▶ _INSTRUCTIONS FOR THE TASK_: Print nothing but the lines below starting at the line that holds "have es : (ctxOf" and ending at the line that holds "Settles s (if 0", including both, each exactly as written.

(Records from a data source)

-- ==== Sys2Proof/Laws/Settle.lean ====
section
/-! SUPPORT. What the start of waiting blocks after a step can do (`settleCore`): nothing outside the contexts, the ready times and the
arrival counter of one core, the reports, the core's energy accumulator and count of uncorrectable SRAM events, and the bays' counts of
uncorrectable words, and nothing to a context that holds a frame or does not run. -/

namespace Sys2Proof.Machine

open Sys2Proof

/-- A context that a settling step does not touch: it holds a frame, or it neither runs nor handles a trap, or has no next block. -/
def Context.still (v : Context) : Bool :=
  v.frame.isSome || !(v.st == .running || v.st == .trapped) || v.pc.isNone

/-- `t` follows from `s` by starting blocks on core `c`. -/
structure Settles (s t : State) (c : Nat) : Prop where
  fields : t = { s with cells := t.cells, outbox := t.outbox, bays := t.bays }
  bays : ∀ b, bayAt t b = { bayAt s b with uncorr := (bayAt t b).uncorr }
  cells : ∀ d, d ≠ c → cellOf t d = cellOf s d
  cell : cellOf t c = { cellOf s c with
    energyAcc := (cellOf t c).energyAcc
    sramErrs := (cellOf t c).sramErrs
    core := { coreOf s c with ctxs := (coreOf t c).ctxs, readyAt := (coreOf t c).readyAt, stamp := (coreOf t c).stamp } }
  still : ∀ x, (ctxOf s c x).still = true → ctxOf t c x = ctxOf s c x
  high : ∀ x, 4 ≤ x → ctxOf t c x = ctxOf s c x
  lasting : ∀ x, (ctxOf t c x).lasting = (ctxOf s c x).lasting
  outbox : ∃ l, t.outbox = s.outbox ++ l

theorem Settles.refl (s : State) (c : Nat) : Settles s s c :=
  ⟨rfl, fun _ => rfl, fun _ _ => rfl, rfl, fun _ _ => rfl, fun _ _ => rfl, fun _ => rfl, [], by simp⟩

theorem Settles.trans {s t u : State} {c : Nat} (h : Settles s t c) (k : Settles t u c) : Settles s u c where
  fields := by rw [k.fields, h.fields]
  bays b := by rw [k.bays b, h.bays b]
  cells d hd := by rw [k.cells d hd, h.cells d hd]
  cell := by
    have hk := k.cell
    simp only [coreOf] at hk ⊢
    rw [hk, h.cell]
    simp [coreOf]
  still x hx := by
    have h1 := h.still x hx
    rw [k.still x (by rw [h1]; exact hx), h1]
  high x hx := by rw [k.high x hx, h.high x hx]
  lasting x := by rw [k.lasting x, h.lasting x]
  outbox := by
    obtain ⟨l, hl⟩ := h.outbox
    obtain ⟨l', hl'⟩ := k.outbox
    exact ⟨l ++ l', by rw [hl', hl, List.append_assoc]⟩

theorem ctxOf_core (s : State) (c x : Nat) : ctxOf s c x = Tbl.get {} (cellOf s c).core.ctxs x := rfl

/-- Replacing a user context that wants a frame settles, when its lasting part stays. -/
theorem settles_putCtx (s : State) (c x : Nat) (v : Context) (hx : x < 4) (hs : (ctxOf s c x).still = false)
    (hv : v.lasting = (ctxOf s c x).lasting) : Settles s (putCtx s c x v) c where
  fields := rfl
  bays _ := rfl
  cells d hd := cellOf_putCtx_other _ _ _ _ _ hd
  cell := by simp [putCtx, coreOf]
  still y hy := by
    by_cases e : y = x
    · subst e; rw [hs] at hy; exact absurd hy (by decide)
    · exact ctxOf_putCtx_other _ _ _ _ _ _ (fun h => e h.2)
  high y hy := ctxOf_putCtx_other _ _ _ _ _ _ (fun h => by omega)
  lasting y := by
    by_cases e : y = x
    · subst e; rw [ctxOf_putCtx, hv]
    · rw [ctxOf_putCtx_other _ _ _ _ _ _ (fun h => e h.2)]
  outbox := ⟨[], by simp⟩

theorem settles_report (s : State) (c : Nat) (r : Report) : Settles s (report s r) c :=
  ⟨rfl, fun _ => rfl, fun _ _ => rfl, rfl, fun _ _ => rfl, fun _ _ => rfl, fun _ => rfl, [r], rfl⟩

/-- A count of the core's uncorrectable SRAM events settles. -/
theorem settles_sramErrs (s : State) (c : Nat) : Settles s (modCell s c fun x => { x with sramErrs := x.sramErrs + 1 }) c := by
  refine ⟨rfl, fun _ => rfl, fun d hd => cellOf_modCell_other _ _ _ _ hd, ?_, fun _ _ => ?_, fun _ _ => ?_, fun _ => ?_, [], by simp⟩ <;>
    simp [coreOf, ctxOf]

/-- A count of a bay's uncorrectable events settles on every core. -/
theorem settles_uncorr (s : State) (b c : Nat) : Settles s (modBay s b fun b => { b with uncorr := b.uncorr + 1 }) c := by
  refine ⟨rfl, fun d => ?_, fun _ _ => rfl, rfl, fun _ _ => rfl, fun _ _ => rfl, fun _ => rfl, [], by simp [modBay]⟩
  by_cases e : d = b
  · subst e; rw [bayAt_modBay]
  · rw [bayAt_modBay_other _ _ _ _ e]

/-- A count of an uncorrectable word of a core settles there. -/
theorem settles_noteEcc (s : State) (c : Nat) (k : Cause) : Settles s (noteEcc s c k) c := by
  unfold noteEcc noteUncorr
  split
  · split
    · exact (settles_sramErrs s c).trans (settles_uncorr _ _ _)
    · exact Settles.refl _ _
  · exact Settles.refl _ _

theorem ctxOf_noteEcc (s : State) (d : Nat) (k : Cause) (c x : Nat) : ctxOf (noteEcc s d k) c x = ctxOf s c x := by
  unfold noteEcc noteUncorr
  split
  · split
    · exact ctxOf_modCell s d c x (fun k => { k with sramErrs := k.sramErrs + 1 }) fun _ => rfl
    · rfl
  · rfl

/-- A change to the ready times and the arrival counter alone settles. -/
theorem settles_modCore (s : State) (c : Nat) (f : Core → Core)
    (h : ∀ k, f k = { k with readyAt := (f k).readyAt, stamp := (f k).stamp }) : Settles s (modCore s c f) c where
  fields := rfl
  bays _ := rfl
  cells d hd := cellOf_modCore_other _ _ _ _ hd
  cell := by
    rw [cellOf_modCore, coreOf_modCore, coreOf]
    have := h (cellOf s c).core
    rw [this]
  still y _ := ctxOf_modCore _ _ _ _ _ fun k => by rw [h k]
  high y _ := ctxOf_modCore _ _ _ _ _ fun k => by rw [h k]
  lasting y := by rw [ctxOf_modCore _ _ _ _ _ fun k => by rw [h k]]
  outbox := ⟨[], by simp⟩

theorem settles_refreshReady (s : State) (c : Nat) : Settles s (refreshReady s c) c := by
  unfold refreshReady
  exact settles_modCore _ _ _ fun _ => rfl

theorem settles_nextStamp (s : State) (c : Nat) : Settles s (nextStamp s c).1 c := by
  unfold nextStamp
  exact settles_modCore s c (fun k => { k with stamp := k.stamp + 1 }) fun _ => rfl

/-- Counting an event changes the event counter of one context and nothing else. -/
theorem countEvent_eq (s : State) (c x ev n : Nat) : ∃ w u, countEvent s c x ev n = s ∨
    countEvent s c x ev n = putCtx s c x { ctxOf s c x with evcnt := w, evNow := u } := by
  unfold countEvent
  simp only
  split
  · exact ⟨_, _, Or.inr rfl⟩
  · exact ⟨0, 0, Or.inl rfl⟩

theorem settles_countEvent (s : State) (c x ev n : Nat) (hx : x < 4) (hs : (ctxOf s c x).still = false) :
    Settles s (countEvent s c x ev n) c := by
  obtain ⟨w, u, h | h⟩ := countEvent_eq s c x ev n
  · rw [h]; exact Settles.refl _ _
  · rw [h]; exact settles_putCtx _ _ _ _ hx hs rfl

theorem still_countEvent (s : State) (c x ev n : Nat) : (ctxOf (countEvent s c x ev n) c x).still = (ctxOf s c x).still := by
  obtain ⟨w, u, h | h⟩ := countEvent_eq s c x ev n
  · rw [h]
  · rw [h, ctxOf_putCtx]; rfl

theorem settles_trapEntry (s : State) (c x : Nat) (cause : Cause) (tb ta ti : Word) (r k : Option Nat) (hx : x < 4)
    (hs : (ctxOf s c x).still = false) : Settles s (trapEntry s c x cause tb ta ti r k) c := by
  unfold trapEntry
  simp only
  split
  · refine Settles.trans ?_ (settles_report _ _ _)
    exact settles_putCtx s c x _ hx hs rfl
  · exact settles_putCtx s c x _ hx hs rfl

/-- The energy of a fetch settles. -/
theorem settles_spendFetch (s : State) (c : Nat) (g : Except BFault Frame) : Settles s (spendFetch s c g) c := by
  unfold spendFetch spend
  split
  · refine ⟨rfl, fun _ => rfl, fun d hd => cellOf_modCell_other _ _ _ _ hd, ?_, fun _ _ => ?_, fun _ _ => ?_, fun _ => ?_, [], by simp⟩ <;>
      simp [coreOf, ctxOf]
  · exact Settles.refl _ _

theorem ctxOf_spendFetch (s : State) (c : Nat) (g : Except BFault Frame) (x : Nat) : ctxOf (spendFetch s c g) c x = ctxOf s c x := by
  unfold spendFetch spend
  split
  · simp [coreOf, ctxOf]
  · rfl

theorem still_wants (s : State) (c x : Nat) (h : wantsFrame s c x = true) : (ctxOf s c x).still = false := by
  simp only [wantsFrame, Bool.and_eq_true] at h
  obtain ⟨⟨⟨h1, h2⟩, h3⟩, -⟩ := h
  have hp : (ctxOf s c x).pc.isNone = false := by cases hq : (ctxOf s c x).pc <;> simp_all
  have hf : (ctxOf s c x).frame.isSome = false := by cases hq : (ctxOf s c x).frame <;> simp_all
  simp [Context.still, h1, hp, hf]

/-- The beginning of a fetched block settles (R32, R139). -/
theorem settles_beginBlock (s : State) (c x hdr : Nat) (keep : List Frame) (g : Except BFault Frame) (hx : x < 4)
    (hs : (ctxOf s c x).still = false) : Settles s (beginBlock s c x hdr keep g) c := by
  unfold beginBlock
  split
  · exact settles_putCtx s c x _ hx hs rfl
  · rename_i e
    have es : (ctxOf (noteEcc s c e.cause) c x).still = false := by rw [ctxOf_noteEcc]; exact hs
    have fs : (ctxOf (countEvent (noteEcc s c e.cause) c x 4 1) c x).still = false := by rw [still_countEvent]; exact es
    refine (settles_noteEcc s c e.cause).trans ((settles_countEvent _ c x 4 1 hx es).trans ((settles_countEvent _ c x 5 _ hx fs).trans
      (settles_trapEntry _ _ _ _ _ _ _ _ _ hx ?_)))
    rw [still_countEvent]; exact fs

theorem settles_startBlock (s : State) (c x : Nat) (hx : x < 4) (hs : (ctxOf s c x).still = false) :
    Settles s (startBlock s c x) c := by
  unfold startBlock
  simp only
  split
  · exact Settles.refl _ _
  · rename_i hdr hpc
    have h1 := settles_nextStamp s c
    have e1 : ctxOf (nextStamp s c).1 c x = ctxOf s c x := ctxOf_modCore _ _ _ _ _ fun _ => rfl
    have s1 : (ctxOf (nextStamp s c).1 c x).still = false := by rw [e1, hs]
    have lost : ∀ n u, Settles s u c → (ctxOf u c x).still = false →
        Settles s (if 0 < n then countEvent u c x 5 n else u) c ∧
          (ctxOf (if 0 < n then countEvent u c x 5 n else u) c x).still = false := by
      intro n u hu us
      by_cases hn : 0 < n
      · rw [if_pos hn]
        exact ⟨hu.trans (settles_countEvent _ _ _ _ _ hx us), by rw [still_countEvent]; exact us⟩
      · rw [if_neg hn]; exact ⟨hu, us⟩
    have fed : ∀ (b : Bool) g u, Settles s u c → (ctxOf u c x).still = false →
        Settles s (if b then u else spendFetch u c g) c ∧ (ctxOf (if b then u else spendFetch u c g) c x).still = false := by
      intro b g u hu us
      cases b with
      | true => exact ⟨hu, us⟩
      | false => exact ⟨hu.trans (settles_spendFetch _ _ _), by rw [if_neg (by decide), ctxOf_spendFetch]; exact us⟩
    have both := fun n b g => fed b g _ (lost n _ h1 s1).1 (lost n _ h1 s1).2
    exact (both _ _ _).1.trans (settles_beginBlock _ c x hdr _ _ hx (both _ _ _).2)

theorem firstClaim_some (s : State) (c x : Nat) (h : firstClaim s c = some x) : x < 4 ∧ wantsFrame s c x = true := by
  have key : ∀ (l : List Nat) (b : Option Nat), (∀ y ∈ l, y < 4) → (∀ y, b = some y → y < 4 ∧ wantsFrame s c y = true) →
      ∀ x, l.foldl (fun best x => if wantsFrame s c x then
          match best with
          | none => some x
          | some y => if (ctxOf s c x).waitSince < (ctxOf s c y).waitSince then some x else some y
        else best) b = some x → x < 4 ∧ wantsFrame s c x = true := by
    intro l
    induction l with
    | nil => intro b _ hb x hx; exact hb x hx
    | cons a l ih =>
      intro b hl hb x hx
      refine ih _ (fun y hy => hl y (List.mem_cons_of_mem _ hy)) ?_ x hx
      intro y hy
      have ha := hl a List.mem_cons_self
      simp only at hy
      split at hy
      · rename_i hw
        split at hy
        · cases hy; exact ⟨ha, hw⟩
        · split at hy
          · cases hy; exact ⟨ha, hw⟩
          · cases hy; exact hb _ rfl
      · exact hb y hy
  exact key userCtxs none (by decide) (by intro y hy; cases hy) x h

theorem settles_claimFrames (n : Nat) (s : State) (c : Nat) : Settles s (claimFrames n s c) c := by
  induction n generalizing s with
  | zero => exact Settles.refl _ _
  | succ n ih =>
    unfold claimFrames
    split
    · exact Settles.refl _ _
    · rename_i x hx
      obtain ⟨h4, hw⟩ := firstClaim_some s c x hx
      have room : ∀ b : Bool, Settles s (if b then claimFrames n (startBlock s c x) c else s) c := by
        intro b
        cases b with
        | false => exact Settles.refl _ _
        | true => exact (settles_startBlock s c x h4 (still_wants s c x hw)).trans (ih _)
      exact room _

theorem decodesOn_iff (s : State) (c : Nat) : decodesOn s c = true ↔
    ∀ x f n e, x < 5 → (ctxOf s c x).frame = some f → f.badWord = some (n, e) → f.fetched ≤ 32 * n := by
  have mem : ∀ x, x ∈ allCtxs ↔ x < 5 := by intro x; simp [allCtxs]; omega
  unfold decodesOn
  simp only [List.all_eq_true, mem]
  constructor
  · intro h x f n e hx hf hb
    have := h x hx
    rw [hf] at this
    simp only [hb] at this
    simpa using this
  · intro h x hx
    split
    · rename_i f hf
      split
      · rename_i n e hb
        simpa using h x f n e hx hf hb
      · rfl
    · rfl

/-- No block faults for a word when none that its fetch has brought does. -/
theorem lateDecodes_none (s : State) (c : Nat) (hd : decodesOn s c = true) : lateDecodes s c = s := by
  have h := (decodesOn_iff s c).1 hd
  have due : ∀ x, x < 5 → dueWord s c x = none := by
    intro x hx
    unfold dueWord
    split
    · rename_i f hf
      split
      · rename_i n e hb
        have := h x f n e hx hf hb
        rw [if_neg (by omega)]
      · rfl
    · rfl
  simp [lateDecodes, allCtxs, due]

/-- Everything that the start of waiting blocks can do where no block faults for a word that its fetch has brought. -/
theorem settles_settleCore (s : State) (c : Nat) (h : decodesOn s c = true) : Settles s (settleCore s c) c := by
  unfold settleCore
  rw [lateDecodes_none s c h]
  exact (settles_refreshReady s c).trans (settles_claimFrames 12 _ c)

end Sys2Proof.Machine
end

▶ _ANSWER SPACE_:
    have es : (ctxOf (noteEcc s c e.cause) c x).still = false := by rw [ctxOf_noteEcc]; exact hs
    have fs : (ctxOf (countEvent (noteEcc s c e.cause) c x 4 1) c x).still = false := by rw [still_countEvent]; exact es
    refine (settles_noteEcc s c e.cause).trans ((settles_countEvent _ c x 4 1 hx es).trans ((settles_countEvent _ c x 5 _ hx fs).trans
      (settles_trapEntry _ _ _ _ _ _ _ _ _ hx ?_)))
    rw [still_countEvent]; exact fs

theorem settles_startBlock (s : State) (c x : Nat) (hx : x < 4) (hs : (ctxOf s c x).still = false) :
    Settles s (startBlock s c x) c := by
  unfold startBlock
  simp only
  split
  · exact Settles.refl _ _
  · rename_i hdr hpc
    have h1 := settles_nextStamp s c
    have e1 : ctxOf (nextStamp s c).1 c x = ctxOf s c x := ctxOf_modCore _ _ _ _ _ fun _ => rfl
    have s1 : (ctxOf (nextStamp s c).1 c x).still = false := by rw [e1, hs]
    have lost : ∀ n u, Settles s u c → (ctxOf u c x).still = false →
        Settles s (if 0 < n then countEvent u c x 5 n else u) c ∧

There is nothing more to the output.